Is there any reason policies have to be universal? It seems odd that a one-size-fits-all approach should be entertained at all.
There are two important reasons, and one medium reason...

1. These rules are usually distributed via GPO, and the AD system it uses may or may not have a useful and/or well maintained notion of who is a "developer". At best it's done at the departmental level, which isn't that great - since a lot of IT/dev people work in all departments.

2. Whenever you make an exception to a rule that restricts behavior, it's always the worst actors that game that system to get the exception.

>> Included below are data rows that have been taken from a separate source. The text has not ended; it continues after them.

/-- The bits below the stop bit of an instruction's syllable (R23, R36, R37); an event has none. -/
def encodeBody (i : Instr) : Option (BitVec 31) :=
  match i with
  | .nop i => some (0x0#7 ++ 0x0#12 ++ i)
  | .add d a b => some (0x1#7 ++ d ++ a ++ b ++ 0x0#6)
  | .sub d a b => some (0x1#7 ++ d ++ a ++ b ++ 0x1#6)
  | .and d a b => some (0x1#7 ++ d ++ a ++ b ++ 0x2#6)
  | .or d a b => some (0x1#7 ++ d ++ a ++ b ++ 0x3#6)
  | .xor d a b => some (0x1#7 ++ d ++ a ++ b ++ 0x4#6)
  | .andn d a b => some (0x1#7 ++ d ++ a ++ b ++ 0x5#6)
  | .shl d a b => some (0x2#7 ++ d ++ a ++ b ++ 0x0#6)
  | .shr d a b => some (0x2#7 ++ d ++ a ++ b ++ 0x1#6)
  | .sra d a b => some (0x2#7 ++ d ++ a ++ b ++ 0x2#6)
  | .ror d a b => some (0x2#7 ++ d ++ a ++ b ++ 0x3#6)
  | .mul d a b => some (0x3#7 ++ d ++ a ++ b ++ 0x0#6)
  | .mulhI d a b => some (0x3#7 ++ d ++ a ++ b ++ 0x1#6)
  | .mulhN d a b => some (0x3#7 ++ d ++ a ++ b ++ 0x2#6)
  | .divI d a b => some (0x3#7 ++ d ++ a ++ b ++ 0x3#6)
  | .divN d a b => some (0x3#7 ++ d ++ a ++ b ++ 0x4#6)
  | .remI d a b => some (0x3#7 ++ d ++ a ++ b ++ 0x5#6)
  | .remN d a b => some (0x3#7 ++ d ++ a ++ b ++ 0x6#6)
  | .minI d a b => some (0x4#7 ++ d ++ a ++ b ++ 0x0#6)
  | .maxI d a b => some (0x4#7 ++ d ++ a ++ b ++ 0x1#6)
  | .minN d a b => some (0x4#7 ++ d ++ a ++ b ++ 0x2#6)
  | .maxN d a b => some (0x4#7 ++ d ++ a ++ b ++ 0x3#6)
  | .clz d a => some (0x5#7 ++ d ++ a ++ 0x0#12)
  | .popc d a => some (0x5#7 ++ d ++ a ++ 0x1#12)
  | .sext d a w => some (0x5#7 ++ d ++ a ++ w ++ 0x2#6)
  | .zext d a w => some (0x5#7 ++ d ++ a ++ w ++ 0x3#6)
  | .cmpEq d a b => some (0x6#7 ++ d ++ a ++ b ++ 0x0#6)
  | .cmpLtI d a b => some (0x6#7 ++ d ++ a ++ b ++ 0x1#6)
  | .cmpLeI d a b => some (0x6#7 ++ d ++ a ++ b ++ 0x2#6)
  | .cmpLtN d a b => some (0x6#7 ++ d ++ a ++ b ++ 0x3#6)
  | .cmpLeN d a b => some (0x6#7 ++ d ++ a ++ b ++ 0x4#6)
  | .sel d a b => some (0x7#7 ++ d ++ a ++ b ++ 0x0#6)
  | .addi d a i => some (0x8#7 ++ d ++ a ++ i)
  | .andi d a i => some (0x9#7 ++ d ++ a ++ i)
  | .ori d a i => some (0xA#7 ++ d ++ a ++ i)
  | .xori d a i => some (0xB#7 ++ d ++ a ++ i)
  | .shli d a h => some (0xC#7 ++ d ++ a ++ 0x0#6 ++ h)
  | .shri d a h => some (0xC#7 ++ d ++ a ++ 0x1#6 ++ h)
  | .srai d a h => some (0xC#7 ++ d ++ a ++ 0x2#6 ++ h)
  | .cmpiEq d a i => some (0xD#7 ++ d ++ a ++ 0x0#2 ++ i)
  | .cmpiLtI d a i => some (0xD#7 ++ d ++ a ++ 0x1#2 ++ i)
  | .cmpiLtN d a i => some (0xD#7 ++ d ++ a ++ 0x2#2 ++ i)
  | .li d i => some (0xE#7 ++ d ++ i)
  | .lih1 d i => some (0xF#7 ++ d ++ i)
  | .lih2 d i => some (0x10#7 ++ d ++ i)
  | .lih3 d i => some (0x11#7 ++ d ++ 0x0#8 ++ i)
  | .addpc d i => some (0x12#7 ++ d ++ i)
  | .gets d i => some (0x13#7 ++ d ++ 0x0#6 ++ i)
  | .sets a i => some (0x14#7 ++ 0x0#6 ++ a ++ i)
  | .vaddI32 d a b q => some (0x20#7 ++ d ++ a ++ b ++ q ++ 0x0#3)
  | .vsubI32 d a b q => some (0x20#7 ++ d ++ a ++ b ++ q ++ 0x1#3)
  | .vmulI32 d a b q => some (0x20#7 ++ d ++ a ++ b ++ q ++ 0x2#3)
  | .vmulhI32 d a b q => some (0x20#7 ++ d ++ a ++ b ++ q ++ 0x3#3)
  | .vmulhN32 d a b q => some (0x20#7 ++ d ++ a ++ b ++ q ++ 0x4#3)
  | .vand d a b q => some (0x20#7 ++ d ++ a ++ b ++ q ++ 0x5#3)
  | .vor d a b q => some (0x20#7 ++ d ++ a ++ b ++ q ++ 0x6#3)
  | .vxor d a b q => some (0x20#7 ++ d ++ a ++ b ++ q ++ 0x7#3)
  | .vshlI32 d a b q => some (0x21#7 ++ d ++ a ++ b ++ q ++ 0x0#3)
  | .vshrI32 d a b q => some (0x21#7 ++ d ++ a ++ b ++ q ++ 0x1#3)
  | .vsraI32 d a b q => some (0x21#7 ++ d ++ a ++ b ++ q ++ 0x2#3)
  | .vminI32 d a b q => some (0x21#7 ++ d ++ a ++ b ++ q ++ 0x3#3)
  | .vmaxI32 d a b q => some (0x21#7 ++ d ++ a ++ b ++ q ++ 0x4#3)
  | .vminN32 d a b q => some (0x21#7 ++ d ++ a ++ b ++ q ++ 0x5#3)
  | .vmaxN32 d a b q => some (0x21#7 ++ d ++ a ++ b ++ q ++ 0x6#3)
  | .vaddI16 d a b q => some (0x22#7 ++ d ++ a ++ b ++ q ++ 0x0#3)
  | .vsubI16 d a b q => some (0x22#7 ++ d ++ a ++ b ++ q ++ 0x1#3)
  | .vaddsI16 d a b q => some (0x22#7 ++ d ++ a ++ b ++ q ++ 0x2#3)
  | .vsubsI16 d a b q => some (0x22#7 ++ d ++ a ++ b ++ q ++ 0x3#3)
  | .vcmpEqI32 d a b q => some (0x23#7 ++ d ++ a ++ b ++ q ++ 0x0#3)
  | .vcmpLtI32 d a b q => some (0x23#7 ++ d ++ a ++ b ++ q ++ 0x1#3)
  | .vcmpLeI32 d a b q => some (0x23#7 ++ d ++ a ++ b ++ q ++ 0x2#3)
  | .vcmpLtN32 d a b q => some (0x23#7 ++ d ++ a ++ b ++ q ++ 0x3#3)
  | .vcmpLeN32 d a b q => some (0x23#7 ++ d ++ a ++ b ++ q ++ 0x4#3)
  | .vaddF32 d a b q => some (0x24#7 ++ d ++ a ++ b ++ q ++ 0x0#3)
  | .vsubF32 d a b q => some (0x24#7 ++ d ++ a ++ b ++ q ++ 0x1#3)
  | .vmulF32 d a b q => some (0x24#7 ++ d ++ a ++ b ++ q ++ 0x2#3)
  | .vminF32 d a b q => some (0x24#7 ++ d ++ a ++ b ++ q ++ 0x3#3)
  | .vmaxF32 d a b q => some (0x24#7 ++ d ++ a ++ b ++ q ++ 0x4#3)
  | .vfmaF32 d a b q => some (0x25#7 ++ d ++ a ++ b ++ q ++ 0x0#3)
  | .vfmsF32 d a b q => some (0x25#7 ++ d ++ a ++ b ++ q ++ 0x1#3)
  | .vcmpEqF32 d a b q => some (0x26#7 ++ d ++ a ++ b ++ q ++ 0x0#3)
  | .vcmpLtF32 d a b q => some (0x26#7 ++ d ++ a ++ b ++ q ++ 0x1#3)
  | .vcmpLeF32 d a b q => some (0x26#7 ++ d ++ a ++ b ++ q ++ 0x2#3)
  | .vrcpF32 d a q => some (0x27#7 ++ d ++ a ++ 0x0#6 ++ q ++ 0x0#3)
  | .vrsqF32 d a q => some (0x27#7 ++ d ++ a ++ 0x0#6 ++ q ++ 0x1#3)
  | .vexp2F32 d a q => some (0x27#7 ++ d ++ a ++ 0x0#6 ++ q ++ 0x2#3)
  | .vlog2F32 d a q => some (0x27#7 ++ d ++ a ++ 0x0#6 ++ q ++ 0x3#3)
  | .vsqrtF32 d a q => some (0x27#7 ++ d ++ a ++ 0x0#6 ++ q ++ 0x4#3)
  | .vcvtBf16F32 d a q => some (0x28#7 ++ d ++ a ++ 0x0#6 ++ q ++ 0x0#3)
  | .vcvtF32Bf16 d a q => some (0x28#7 ++ d ++ a ++ 0x0#6 ++ q ++ 0x1#3)
  | .vcvtF16F32 d a q => some (0x28#7 ++ d ++ a ++ 0x0#6 ++ q ++ 0x2#3)
  | .vcvtF32F16 d a q => some (0x28#7 ++ d ++ a ++ 0x0#6 ++ q ++ 0x3#3)
  | .vcvtE4m3F32 d a q => some (0x28#7 ++ d ++ a ++ 0x0#6 ++ q ++ 0x4#3)
  | .vcvtE5m2F32 d a q => some (0x28#7 ++ d ++ a ++ 0x0#6 ++ q ++ 0x5#3)
  | .vcvtF32E4m3 d a q => some (0x28#7 ++ d ++ a ++ 0x0#6 ++ q ++ 0x6#3)
  | .vcvtF32E5m2 d a q => some (0x28#7 ++ d ++ a ++ 0x0#6 ++ q ++ 0x7#3)
  | .vcvtF4xF32 d a q => some (0x29#7 ++ d ++ a ++ 0x0#6 ++ q ++ 0x0#3)
  | .vcvtF32F4x d a q => some (0x29#7 ++ d ++ a ++ 0x0#6 ++ q ++ 0x1#3)
  | .vcvtI32F32 d a q => some (0x29#7 ++ d ++ a ++ 0x0#6 ++ q ++ 0x2#3)
  | .vcvtF32I32 d a q => some (0x29#7 ++ d ++ a ++ 0x0#6 ++ q ++ 0x3#3)
  | .vcvtQF32 d a q => some (0x29#7 ++ d ++ a ++ 0x0#6 ++ q ++ 0x4#3)
  | .vcvtF32Q d a q => some (0x29#7 ++ d ++ a ++ 0x0#6 ++ q ++ 0x5#3)
  | .vredaddI32 d a q => some (0x2A#7 ++ d ++ a ++ 0x0#6 ++ q ++ 0x0#3)
  | .vredaddF32 d a q => some (0x2A#7 ++ d ++ a ++ 0x0#6 ++ q ++ 0x1#3)
  | .vredmaxF32 d a q => some (0x2A#7 ++ d ++ a ++ 0x0#6 ++ q ++ 0x2#3)
  | .vredmaxI32 d a q => some (0x2A#7 ++ d ++ a ++ 0x0#6 ++ q ++ 0x3#3)
  | .vperm d a b q => some (0x2B#7 ++ d ++ a ++ b ++ q ++ 0x0#3)
  | .vrot d a b q => some (0x2B#7 ++ d ++ a ++ b ++ q ++ 0x1#3)
  | .vbcast d a q => some (0x2B#7 ++ d ++ a ++ 0x0#6 ++ q ++ 0x2#3)
  | .vext d a b => some (0x2B#7 ++ d ++ a ++ b ++ 0x3#6)
  | .vins d a b => some (0x2B#7 ++ d ++ a ++ b ++ 0x4#6)
  | .vsel d a b k => some (0x2C#7 ++ d ++ a ++ b ++ k ++ 0x0#3)
  | .vli d i => some (0x2D#7 ++ d ++ i)
  | .pand d a b => some (0x30#7 ++ d ++ a ++ b ++ 0x0#6)
  | .por d a b => some (0x30#7 ++ d ++ a ++ b ++ 0x1#6)
  | .pxor d a b => some (0x30#7 ++ d ++ a ++ b ++ 0x2#6)
  | .pnot d a => some (0x30#7 ++ d ++ a ++ 0x3#12)
  | .pset d a => some (0x30#7 ++ d ++ a ++ 0x4#12)
  | .pany d a => some (0x31#7 ++ d ++ a ++ 0x0#12)
  | .pall d a => some (0x31#7 ++ d ++ a ++ 0x1#12)
  | .ppop d a => some (0x31#7 ++ d ++ a ++ 0x2#12)
  | .ldbI d a i => some (0x40#7 ++ d ++ a ++ i ++ 0x0#3)
  | .ldbN d a i => some (0x41#7 ++ d ++ a ++ i ++ 0x0#3)
  | .ldhI d a i => some (0x42#7 ++ d ++ a ++ i ++ 0x0#3)
  | .ldhN d a i => some (0x43#7 ++ d ++ a ++ i ++ 0x0#3)
  | .ldwI d a i => some (0x44#7 ++ d ++ a ++ i ++ 0x0#3)
  | .ldwN d a i => some (0x45#7 ++ d ++ a ++ i ++ 0x0#3)
  | .ldd d a i => some (0x46#7 ++ d ++ a ++ i ++ 0x0#3)
  | .stb d a i => some (0x47#7 ++ d ++ a ++ i ++ 0x0#3)
  | .sth d a i => some (0x48#7 ++ d ++ a ++ i ++ 0x0#3)
  | .stw d a i => some (0x49#7 ++ d ++ a ++ i ++ 0x0#3)
  | .std d a i => some (0x4A#7 ++ d ++ a ++ i ++ 0x0#3)
  | .vld d a i q => some (0x4B#7 ++ d ++ a ++ i ++ q)
  | .vst d a i q => some (0x4C#7 ++ d ++ a ++ i ++ q)
  | .vldg d a b q => some (0x4D#7 ++ d ++ a ++ b ++ q ++ 0x0#3)
  | .vsts d a b q => some (0x4E#7 ++ d ++ a ++ b ++ q ++ 0x0#3)
  | .pref a => some (0x4F#7 ++ 0x0#6 ++ a ++ 0x0#12)
  | .res a b => some (0x4F#7 ++ 0x0#6 ++ a ++ b ++ 0x1#6)
  | .ldt d a => some (0x50#7 ++ d ++ a ++ 0x0#12)
  | .ldtp d a => some (0x50#7 ++ d ++ a ++ 0x1#12)
  | .stt a b => some (0x50#7 ++ 0x0#6 ++ a ++ b ++ 0x2#6)
  | .sttn d a b => some (0x50#7 ++ d ++ a ++ b ++ 0x3#6)
  | .tagr d a => some (0x50#7 ++ d ++ a ++ 0x4#12)
  | .tagw a b => some (0x50#7 ++ 0x0#6 ++ a ++ b ++ 0x5#6)
  | .bind d a b => some (0x51#7 ++ d ++ a ++ b ++ 0x0#6)
  | .drain a => some (0x51#7 ++ 0x0#6 ++ a ++ 0x1#12)
  | .fenceAcq b => some (0x51#7 ++ 0x0#12 ++ b ++ 0x2#6)
  | .fenceRel b => some (0x51#7 ++ 0x0#12 ++ b ++ 0x3#6)
  | .fenceFull b => some (0x51#7 ++ 0x0#12 ++ b ++ 0x4#6)
  | .barInit j a => some (0x53#7 ++ j ++ a ++ 0x0#12)
  | .barArrive j => some (0x53#7 ++ j ++ 0x1#18)
  | .barWait j => some (0x53#7 ++ j ++ 0x2#18)
  | .amoAdd d a b => some (0x54#7 ++ d ++ a ++ b ++ 0x0#6)
  | .amoMinI d a b => some (0x54#7 ++ d ++ a ++ b ++ 0x1#6)
  | .amoMaxI d a b => some (0x54#7 ++ d ++ a ++ b ++ 0x2#6)
  | .amoAnd d a b => some (0x54#7 ++ d ++ a ++ b ++ 0x3#6)
  | .amoOr d a b => some (0x54#7 ++ d ++ a ++ b ++ 0x4#6)
  | .amoSwap d a b => some (0x54#7 ++ d ++ a ++ b ++ 0x5#6)
  | .amoCas d a b => some (0x54#7 ++ d ++ a ++ b ++ 0x6#6)
  | .ainit a b => some (0x55#7 ++ 0x0#6 ++ a ++ b ++ 0x0#6)
  | .adec d a b => some (0x55#7 ++ d ++ a ++ b ++ 0x1#6)
  | .ainc a b => some (0x55#7 ++ 0x0#6 ++ a ++ b ++ 0x2#6)
  | .aread d a => some (0x55#7 ++ d ++ a ++ 0x3#12)
  | .axread d a => some (0x55#7 ++ d ++ a ++ 0x4#12)
  | .afree a => some (0x55#7 ++ 0x0#6 ++ a ++ 0x5#12)
  | .brNz c i => some (0x58#7 ++ c ++ i)
  | .brZ c i => some (0x59#7 ++ c ++ i)
  | .brq c i => some (0x5A#7 ++ c ++ i)
  | .jal d i => some (0x5B#7 ++ d ++ i)
  | .jr a => some (0x5C#7 ++ 0x0#6 ++ a ++ 0x0#12)
  | .loop c i => some (0x5D#7 ++ c ++ i)
  | .join => some (0x5E#7 ++ 0x0#24)
  | .joinAll => some (0x5E#7 ++ 0x40#24)
  | .yield => some (0x5E#7 ++ 0x1#24)
  | .exit => some (0x5E#7 ++ 0x2#24)
  | .trap c => some (0x5E#7 ++ 0x0#6 ++ c ++ 0x3#6)
  | .fmt a => some (0x60#7 ++ 0x0#6 ++ a ++ 0x0#12)
  | .mlatch a w => some (0x61#7 ++ 0x0#6 ++ a ++ w ++ 0x0#10)
  | .mgather c a q t => some (0x62#7 ++ c ++ a ++ 0x0#6 ++ q ++ 0x0#2 ++ t)
  | .mma w z c t => some (0x63#7 ++ 0x0#12 ++ w ++ 0x0#3 ++ z ++ 0x0#4 ++ c ++ t)
  | .mmas w z c t => some (0x64#7 ++ 0x0#12 ++ w ++ 0x0#3 ++ z ++ 0x0#4 ++ c ++ t)
  | .mst a f c => some (0x65#7 ++ 0x0#6 ++ a ++ 0x0#2 ++ f ++ 0x0#4 ++ c ++ 0x0#1)
  | .mkat a n => some (0x66#7 ++ 0x0#6 ++ a ++ 0x0#3 ++ n ++ 0x0#6)
  | .cpSrc a => some (0x68#7 ++ a ++ 0x0#18)
  | .cpDst a => some (0x68#7 ++ a ++ 0x100#18)
  | .cpDims a b n => some (0x68#7 ++ a ++ b ++ 0x2#4 ++ n ++ 0x0#3)
  | .cpDimd b n => some (0x68#7 ++ 0x0#6 ++ b ++ 0x3#4 ++ n ++ 0x0#3)
  | .cpGo a n => some (0x68#7 ++ a ++ 0x4#10 ++ n ++ 0x0#3)
  | .cpQfence m => some (0x68#7 ++ 0x0#9 ++ (m.extractLsb' 5 3) ++ 0x5#4 ++ (m.extractLsb' 0 5) ++ 0x0#3)
  | .cpStatus d => some (0x68#7 ++ d ++ 0x600#18)
  | .cpWait n => some (0x68#7 ++ 0x7#16 ++ n ++ 0x0#3)
  | .msLen a => some (0x69#7 ++ a ++ 0x0#18)
  | .msCw a => some (0x69#7 ++ a ++ 0x100#18)
  | .msZero a => some (0x69#7 ++ a ++ 0x200#18)
  | .msCopy a b => some (0x69#7 ++ a ++ b ++ 0x300#12)
  | .lkCw a p => some (0x6A#7 ++ a ++ 0x0#10 ++ p ++ 0x0#3)
  | .lkSend a b p => some (0x6A#7 ++ a ++ b ++ 0x1#4 ++ p ++ 0x0#3)
  | .lkRecv a b p => some (0x6A#7 ++ a ++ b ++ 0x2#4 ++ p ++ 0x0#3)
  | .lkRaddF32 a b p => some (0x6A#7 ++ a ++ b ++ 0x3#4 ++ p ++ 0x0#3)
  | .lkRaddBf16 a b p => some (0x6A#7 ++ a ++ b ++ 0x4#4 ++ p ++ 0x0#3)
  | .lkRaddI32 a b p => some (0x6A#7 ++ a ++ b ++ 0x5#4 ++ p ++ 0x0#3)
  | .ckpt i => some (0x70#7 ++ 0x0#6 ++ i)
  | .commit => some (0x71#7 ++ 0x0#24)
  | .guard a b => some (0x72#7 ++ 0x0#6 ++ a ++ b ++ 0x0#6)
  | .assert a => some (0x73#7 ++ 0x0#6 ++ a ++ 0x0#12)
  | .abort => some (0x74#7 ++ 0x0#24)
  | .copWb a b => some (0x78#7 ++ 0x0#6 ++ a ++ b ++ 0x0#6)
  | .copInv a b => some (0x78#7 ++ 0x0#6 ++ a ++ b ++ 0x1#6)
  | .suspensionComplete _ => none
  | .exposedResultLands _ => none
  | .interlockedResultArrives _ _ => none
  | .idleStep _ => none
  | .pipelineError _ => none
  | .bankReservationEnd _ _ => none
  | .arrayWorkComplete _ => none
  | .fetchDecode _ _ => none
  | .ibufFill _ _ => none
  | .joinBudgetExpiry _ _ => none
  | .tagWaitTimeout _ => none
  | .waitHoldTimeout _ => none
  | .tagChangeWake _ => none
  | .barrierArrivalCounted _ _ => none
  | .pickerSwitch _ => none
  | .epAging _ => none
  | .contextWake _ => none
  | .budgetPeriod _ => none
  | .pageWalk _ _ _ => none
  | .copyOperationStart _ _ _ => none
  | .copyOperationComplete _ _ => none
  | .msOperationStart _ _ => none
  | .msOperationComplete _ => none
  | .linkFlitArrival _ _ _ => none
  | .linkSendComplete _ _ => none
  | .linkReceiveComplete _ _ => none
  | .linkdown _ => none
  | .linkCancel _ => none
  | .linkUp _ _ => none
  | .timeBeacon _ _ => none
  | .clusterCounterStop _ => none
  | .clusterCounterResume _ => none
  | .clusterFill _ _ _ => none
  | .leaseReturn _ _ => none
  | .sliceWritePerformed _ => none
  | .deferredAck _ _ => none
  | .readshared _ _ => none
  | .readown _ _ => none
  | .upgrade _ _ => none
  | .fwdshared _ _ => none
  | .fwdown _ _ => none
  | .inv _ _ => none
  | .backinv _ _ => none
  | .wbdirty _ _ => none
  | .ack _ _ => none
  | .data _ _ => none
  | .allowanceRequest _ _ => none
  | .serve _ => none
  | .grant _ _ => none
  | .recall _ _ => none
  | .recallAnswer _ _ => none
  | .holdingZeroReport _ _ => none
  | .allowanceLeaseEnd _ _ => none
  | .reclamation _ _ => none
  | .kernelNodeEval _ => none
  | .condNodeEval _ => none
  | .switchNodeEval _ => none
  | .loopNodeEval _ => none
  | .joinNodeEval _ => none
  | .gangRetirement _ _ => none
  | .heldRetirementProceeds _ => none
  | .gcommit _ _ => none
  | .placementRetry _ _ _ => none
  | .grstatFaultClear _ => none
  | .registerWrite _ _ => none
  | .freeze _ => none
  | .controlCoreResume _ => none
  | .restoration _ _ _ _ => none
  | .katfailPolicy _ => none
  | .regionMachineResume _ => none
  | .lockstepConfirm _ _ => none
  | .patrolScrub _ => none
  | .dieFailureDeclaration _ => none
  | .declarationAtHome _ _ => none
  | .salvage _ _ => none
  | .declarationAtTundish _ _ => none
  | .powerGood _ => none
  | .powerOff => none
  | .deviceReset _ => none
  | .tamperAlarm _ _ => none
  | .junctionTemperature _ _ => none
  | .packagePowerLimit => none
  | .loadGraph => none
  | .launch => none
  | .map => none
  | .unmap => none
  | .asidAlloc => none
  | .asidRetire => none
  | .ptsync => none
  | .resume => none
  | .evict => none
  | .query => none
  | .scrubSet => none
  | .attest => none
  | .writeMem => none
  | .readMem => none
  | .illegalSyllable _ => none
  | .softError _ _ => none
  | .writePerformed _ => none
  | .cacheRangeOperationComplete _ => none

It's exactly that one VP who thinks he's tech "enough" to handle the risk that'll figure out how to get the exception for himself - he's also the one to run a torrent client to download a free copy of "PDF Writer" or a malicious keylogger.

3. GPOs can be complex to apply - errors happen. The simpler you have your rules, the less likely there is an error that leaves core/critical systems unprotected.

I worked for a large multinational company that everyone here has heard of, whose development machine policy was pretty much: Order (through corp) whatever machine you need to get your work done. You have root. Install what you need to work. We hired you because you are a smart, responsible grown-up and we trust you not to fuck up our IT systems. Don't fuck up our IT systems. And amazingly, it works!
If the company is in tech and is big enough, they can manage a process like that. Most companies are not multinational tech companies.